Бедная мышь испугалась не меньше меня. Я слышала, как билось ее сердечко. Мое же сердце замирало в ужасе. Мне хотелось чихать. Одной рукою я зажала рот, другая оцепенела вместе с мышью. Я слышала, как ходили по комнатам, говорили, кричали, отодвигали вещи. Шаги то приближались, то удалялись. Вот шаги приблизились к баулу, кто-то долго не может вставить ключ. Мое сердце остановилось. Сун, бледный и с дрожащими руками, поднял крышку. Мышь выскочила из моего рукава и, как сумасшедшая, бросилась в столовую. Вылезла я вся в муке и сразу заикала и зачихала. Через час пришел переводчик.
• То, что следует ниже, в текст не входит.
@[simp] theorem resetRegisters_duty (s : State) : (resetRegisters s).duty = s.params.dutyReset := rfl
@[simp] theorem resetRegisters_acc (s : State) : (resetRegisters s).acc = s.params.accReset := rfl
@[simp] theorem resetRegisters_out (s : State) : (resetRegisters s).out = s.out := rfl
@[simp] theorem resetRegisters_gate (s : State) : (resetRegisters s).gate = true := rfl
@[simp] theorem resetRegisters_pend (s : State) : (resetRegisters s).pend = false := rfl
@[simp] theorem resetRegisters_winStores (s : State) : (resetRegisters s).winStores = 0 := rfl
@[simp] theorem resetRegisters_lost (s : State) : (resetRegisters s).lost = s.lost := rfl
@[simp] theorem resetRegisters_faults (s : State) : (resetRegisters s).faults = s.faults := rfl
@[simp] theorem resetRegisters_rdata (s : State) : (resetRegisters s).rdata = s.rdata := rfl
@[simp] theorem resetRegisters_position (s : State) : (resetRegisters s).position = s.position := rfl
@[simp] theorem resetRegisters_trace (s : State) : (resetRegisters s).trace = s.trace := rfl
@[simp] theorem resetRegisters_writer (s : State) : (resetRegisters s).writer = s.writer := rfl
@[simp] theorem resetRegisters_params (s : State) : (resetRegisters s).params = s.params := rfl
@[simp] theorem resetRegisters_draws (s : State) : (resetRegisters s).draws = s.draws := rfl

end resetRegisters

section accept

@[simp] theorem accept_duty (s : State) : (accept s).duty = s.duty := rfl
@[simp] theorem accept_acc (s : State) : (accept s).acc = s.acc := rfl
@[simp] theorem accept_out (s : State) : (accept s).out = s.out := rfl
@[simp] theorem accept_gate (s : State) : (accept s).gate = s.gate := rfl
@[simp] theorem accept_pend (s : State) : (accept s).pend = s.pend := rfl
@[simp] theorem accept_winStores (s : State) : (accept s).winStores = s.winStores := rfl
@[simp] theorem accept_lost (s : State) : (accept s).lost = s.lost := rfl
@[simp] theorem accept_faults (s : State) : (accept s).faults = s.faults := rfl
@[simp] theorem accept_rdata (s : State) : (accept s).rdata = none := rfl
@[simp] theorem accept_position (s : State) : (accept s).position = s.position + 1 := rfl
@[simp] theorem accept_trace (s : State) : (accept s).trace = s.trace := rfl
@[simp] theorem accept_writer (s : State) : (accept s).writer = s.writer := rfl
@[simp] theorem accept_params (s : State) : (accept s).params = s.params := rfl
@[simp] theorem accept_draws (s : State) : (accept s).draws = s.draws := rfl

end accept

section memWrite

@[simp] theorem memWrite_acc (s : State) (a : Nat) (v : Byte) : (memWrite s a v).acc = s.acc := by
  unfold memWrite; split <;> rfl
@[simp] theorem memWrite_out (s : State) (a : Nat) (v : Byte) : (memWrite s a v).out = s.out := by
  unfold memWrite; split <;> rfl
@[simp] theorem memWrite_gate (s : State) (a : Nat) (v : Byte) : (memWrite s a v).gate = s.gate := by
  unfold memWrite; split <;> rfl
@[simp] theorem memWrite_pend (s : State) (a : Nat) (v : Byte) : (memWrite s a v).pend = s.pend := by
  unfold memWrite; split <;> rfl
@[simp] theorem memWrite_winStores (s : State) (a : Nat) (v : Byte) : (memWrite s a v).winStores = s.winStores := by
  unfold memWrite; split <;> rfl
@[simp] theorem memWrite_lost (s : State) (a : Nat) (v : Byte) : (memWrite s a v).lost = s.lost := by
  unfold memWrite; split <;> rfl
@[simp] theorem memWrite_faults (s : State) (a : Nat) (v : Byte) : (memWrite s a v).faults = s.faults := by
  unfold memWrite; split <;> rfl
@[simp] theorem memWrite_rdata (s : State) (a : Nat) (v : Byte) : (memWrite s a v).rdata = s.rdata := by
  unfold memWrite; split <;> rfl
@[simp] theorem memWrite_position (s : State) (a : Nat) (v : Byte) : (memWrite s a v).position = s.position := by
  unfold memWrite; split <;> rfl
@[simp] theorem memWrite_trace (s : State) (a : Nat) (v : Byte) : (memWrite s a v).trace = s.trace := by
  unfold memWrite; split <;> rfl
@[simp] theorem memWrite_writer (s : State) (a : Nat) (v : Byte) : (memWrite s a v).writer = s.writer := by
  unfold memWrite; split <;> rfl
@[simp] theorem memWrite_params (s : State) (a : Nat) (v : Byte) : (memWrite s a v).params = s.params := by
  unfold memWrite; split <;> rfl
@[simp] theorem memWrite_draws (s : State) (a : Nat) (v : Byte) : (memWrite s a v).draws = s.draws := by
  unfold memWrite; split <;> rfl

end memWrite

@[simp] theorem raiseFault_eq (r : Reason) (w : Word) (s : State) : raiseFault r w s = addRecord r w s := rfl

@[simp] theorem refuse_eq (r : Reason) (w : Word) (s : State) : refuse r w s = addRecord r w s := rfl

end Sys2Proof.Machine
end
Приходили белые. Оставаться больше здесь мне было совершенно опасно. Переводчик перевел, что Сун пережил за эти четверть часа так много, как никогда в жизни, и считает, что нас спасла мышь — мышь считается китайским добрым богом, и он, то есть бог-мышь, взял меня под свою защиту…
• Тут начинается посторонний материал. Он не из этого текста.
/-- 95 section 2.4: the 12th store of a window is legal. -/
theorem test_store_twelfth :
    (after (exec (.store 5 0x01) (window 11))).map (fun t => (t.duty[5], t.winStores, t.faults)) =
      some (0x01, 12, []) := by decide
/-- 95 section 2.4: the 13th store of a window takes effect and faults. -/
theorem test_store_thirteenth :
    (after (exec (.store 5 0x02) (window 12))).map (fun t => (t.duty[5], t.winStores, t.faults)) =
      some (0x02, 13, [⟨.windowOverrun, 0x1502, 0⟩]) := by decide
/-- 95 section 2.4: `load c11` after `store c11, 0x2A`. -/
theorem test_load_returns :
    (after (execAll [.store 11 0x2A, .load 11] State.reset)).map (fun t => (t.rdata, t.winStores)) =
      some (some 0x2A, 0) := by decide
/-- 95 section 2.4: `load c12` returns nothing and faults. -/
theorem test_load_unmapped :
    (after (exec (.load 12) State.reset)).map (fun t => (t.rdata, t.faults)) =
      some (none, [⟨.illegalChannel, 0x2C00, 0⟩]) := by decide
/-- 95 section 2.5: a `GATE_OFF` in a window keeps the count. -/
theorem test_gate_off_does_not_nest :
    (after (exec .gateOff (window 5))).map (fun t => (t.gate, t.winStores)) = some (false, 5) := by decide
theorem test_gate_off_opens_a_window :
    (after (exec .gateOff State.reset)).map (fun t => (t.gate, t.winStores)) = some (false, 0) := by decide
/-- 95 section 2.5: the deferred service of `GATE_ON` at `ACC` = 0xFF wraps and leaves every level low. -/
theorem test_gate_on_services_the_deferred_tick :
    (after (exec .gateOn { window 12 with pend := true, acc := 0xFF, duty := Vector.replicate 12 0xFF })).map
      (fun t => (t.gate, t.pend, t.acc, t.out, t.winStores)) =
      some (true, false, 0x00, Vector.replicate 12 false, 0) := by decide
theorem test_gate_on_without_a_deferred_tick :
    (after (exec .gateOn (window 12))).map (fun t => (t.gate, t.acc, t.winStores)) = some (true, 0x00, 0) := by decide
/-- 95 section 2.3: the symmetry vector, `ACC` = 0x01. -/
theorem test_tick_symmetry :
    (after (exec .tick { State.reset with
        acc := 0x01, duty := #v[0x00, 0x01, 0x80, 0xFF, 0x00, 0x01, 0x80, 0xFF, 0x00, 0x01, 0x80, 0xFF] })).map
      (fun t => (t.out, t.acc)) =
      some (#v[false, false, true, true, false, false, true, true, false, false, true, true], 0x02) := by decide
/-- 95 section 2.2: a tick in a window, under both policies, the first and the second time. -/
theorem test_tick_gated :
    ((after (exec .tick (window 0))).map (fun t => (t.pend, t.lost)),
     (after (exec .tick { window 0 with pend := true })).map (fun t => (t.pend, t.lost)),
     (after (exec .tick { window 0 with params := { Params.default with gatedTickPolicy := .drop } })).map
       (fun t => (t.pend, t.lost))) =
      (some (true, 0), some (true, 1), some (false, 1)) := by decide
/-- 95 section 2.3: signed comparisons would answer these the other way round. -/
theorem test_comparator_unsigned :
    (comparator 0x80 0x7F, comparator 0x7F 0x80, comparator 0x80 0x80, comparator 0xFF 0xFE) =
      (true, false, false, true) := by decide
/-- 95 section 2.6. -/
theorem test_reset_vector :
    let s := { window 3 with
      pend := true, acc := 0x37, lost := 2, duty := Vector.replicate 12 0x10, faults := [⟨.wrongAgent, 0x8000, 1⟩] }
    (after (exec .reset s)).map (fun t => (t.duty, t.gate, t.pend)) = some (Vector.replicate 12 0x00, true, false) ∧
    (after (exec .reset s)).map (fun t => (t.acc, t.winStores, t.lost, t.faults)) =
      some (0x00, 0, 2, [⟨.wrongAgent, 0x8000, 1⟩]) := by decide
theorem test_reset_uses_the_parameters :
    (after (exec .reset { State.reset with
      params := { Params.default with dutyReset := Vector.replicate 12 0x20, accReset := 0x37 } })).map
      (fun t => (t.duty[11], t.acc)) = some (0x20, 0x37) := by decide
/-- R70, R25: `out[c] = OUT[c]`, channels 0 to 5 in G0 and 6 to 11 in G1. -/
theorem test_out_port :
    let s := { State.reset with
      out := #v[true, false, false, false, false, false, true, true, false, false, false, false] }
    (outPort s, outGroup0 s, outGroup1 s) = (0x0C1#12, 0x01#6, 0x03#6) := by decide

end operations

section steps

/-- 0x8000 issued by the writer (95 section 2.1): refusal R3, at position 1 of the trace. -/
theorem test_step_wrong_agent :
    (after (step { State.reset with trace := [.op .writer 0x8000] })).map (fun t => (t.faults, t.acc, t.trace)) =
      some ([⟨.wrongAgent, 0x8000, 1⟩], 0x00, []) := by decide
/-- P4 of 95 section 3: `.word 0x2B01` is refused as a reserved field. -/
theorem test_step_reserved_field :
    (after (step { State.reset with trace := [.op .writer 0x2B01], position := 2 })).map (fun t => t.faults) =
      some [⟨.reservedField, 0x2B01, 3⟩] := by decide
theorem test_step_placed_word :
    (after (step (State.reset.withFetchWord 16 0x1380))).map (fun t => (t.duty[3], t.faults, t.trace)) =
      some (0x80, [], []) := by decide
theorem test_step_placed_tick :
    (after (step (State.reset.withFetchWord 16 0x8000))).map (fun t => (t.acc, t.out)) =
      some (0x01, Vector.replicate 12 false) := by decide
/-- P6 of 95 section 3: the writer's frame goes out store by store, here `store c1, 0x10`. -/
theorem test_step_writer_turn :
    let s := { window 1 with
      trace := [.writerTurn], writer := { Writer.boot with queue := [.store 1 0x10, .gateOn] } }
    (after (step s)).map
      (fun t => (t.duty[1], t.winStores, t.writer.queue, t.position)) =
      some (0x10, 2, [.gateOn], 1) := by decide

end steps

section writer

/-- R171: at the writer's turn the older of two received bytes is read; 0xFB stops playback (R166). -/
theorem test_step_reads_the_oldest_byte :
    let s := { State.reset with
      trace := [.writerTurn], writer := { Writer.boot with playback := .playing, received := [0xFB, 0xFF] } }
    (after (step s)).map (fun t => (t.writer.playback, t.writer.received)) = some (.stopped, [0xFF]) := by decide
/-- P6 of 95 section 3: the 12th payload byte of command 0xFF queues the frame. -/
theorem test_writer_colour :
    (readByte Params.default 0xB0 { Writer.boot with
      phase := .colour [0x00, 0x10, 0x20, 0x30, 0x40, 0x50, 0x60, 0x70, 0x80, 0x90, 0xA0] }).queue.map encode =
      [0x3000, 0x1000, 0x1110, 0x1220, 0x1330, 0x1440, 0x1550, 0x1660, 0x1770, 0x1880, 0x1990, 0x1AA0, 0x1BB0, 0x4000] := by
  decide
/-- E8 of 95 section 1: speed 0 is stored as 1 and 255 as 10. -/
theorem test_writer_speed_clamp : (clampSpeed 0, clampSpeed 255) = (1, 10) := by decide
/-- P6 of 95 section 3: byte 0x42 is not a command. -/
theorem test_writer_unknown_byte : readByte Params.default 0x42 Writer.boot = Writer.boot := by decide
/-- R163, E4: a length byte of 61 asks for 60 frames, 12 bytes more than they hold. -/
theorem test_writer_length_clamp : (readLength 61 Writer.boot).phase = .uploadFrames 60 12 0 := by decide
/-- R163 step 5 with `n` = 0 (92 D18). -/
theorem test_writer_empty_upload :
    let wr := readByte Params.default 0x00 (readByte Params.default 0xFE { Writer.boot with playback := .playing })
    (wr.playback, wr.patternLength, wr.queue, wr.phase) = (.stopped, 0, [], .command) := by decide

end writer

section witnesses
…Вечером этого же дня Сун перевез меня в Маймачан. Я вышла из дома, переодетая в монголку, в длинном халате и в шапке-ушанке. Ночевала я у фотографа-китайца, спала в одной постели с его наложницей-монголкой, она спала голой около меня, я же не могла заснуть от клопов. На рассвете меня разбудил Сун, он приехал с двумя оседланными лошадьми, монгольским иноходцем и русским скакуном. Я села на монгола. Сун отвозил меня подальше от границы, к знакомой монголке в аул Илан-Бургас. Лошади быстро добежали до юрт аула.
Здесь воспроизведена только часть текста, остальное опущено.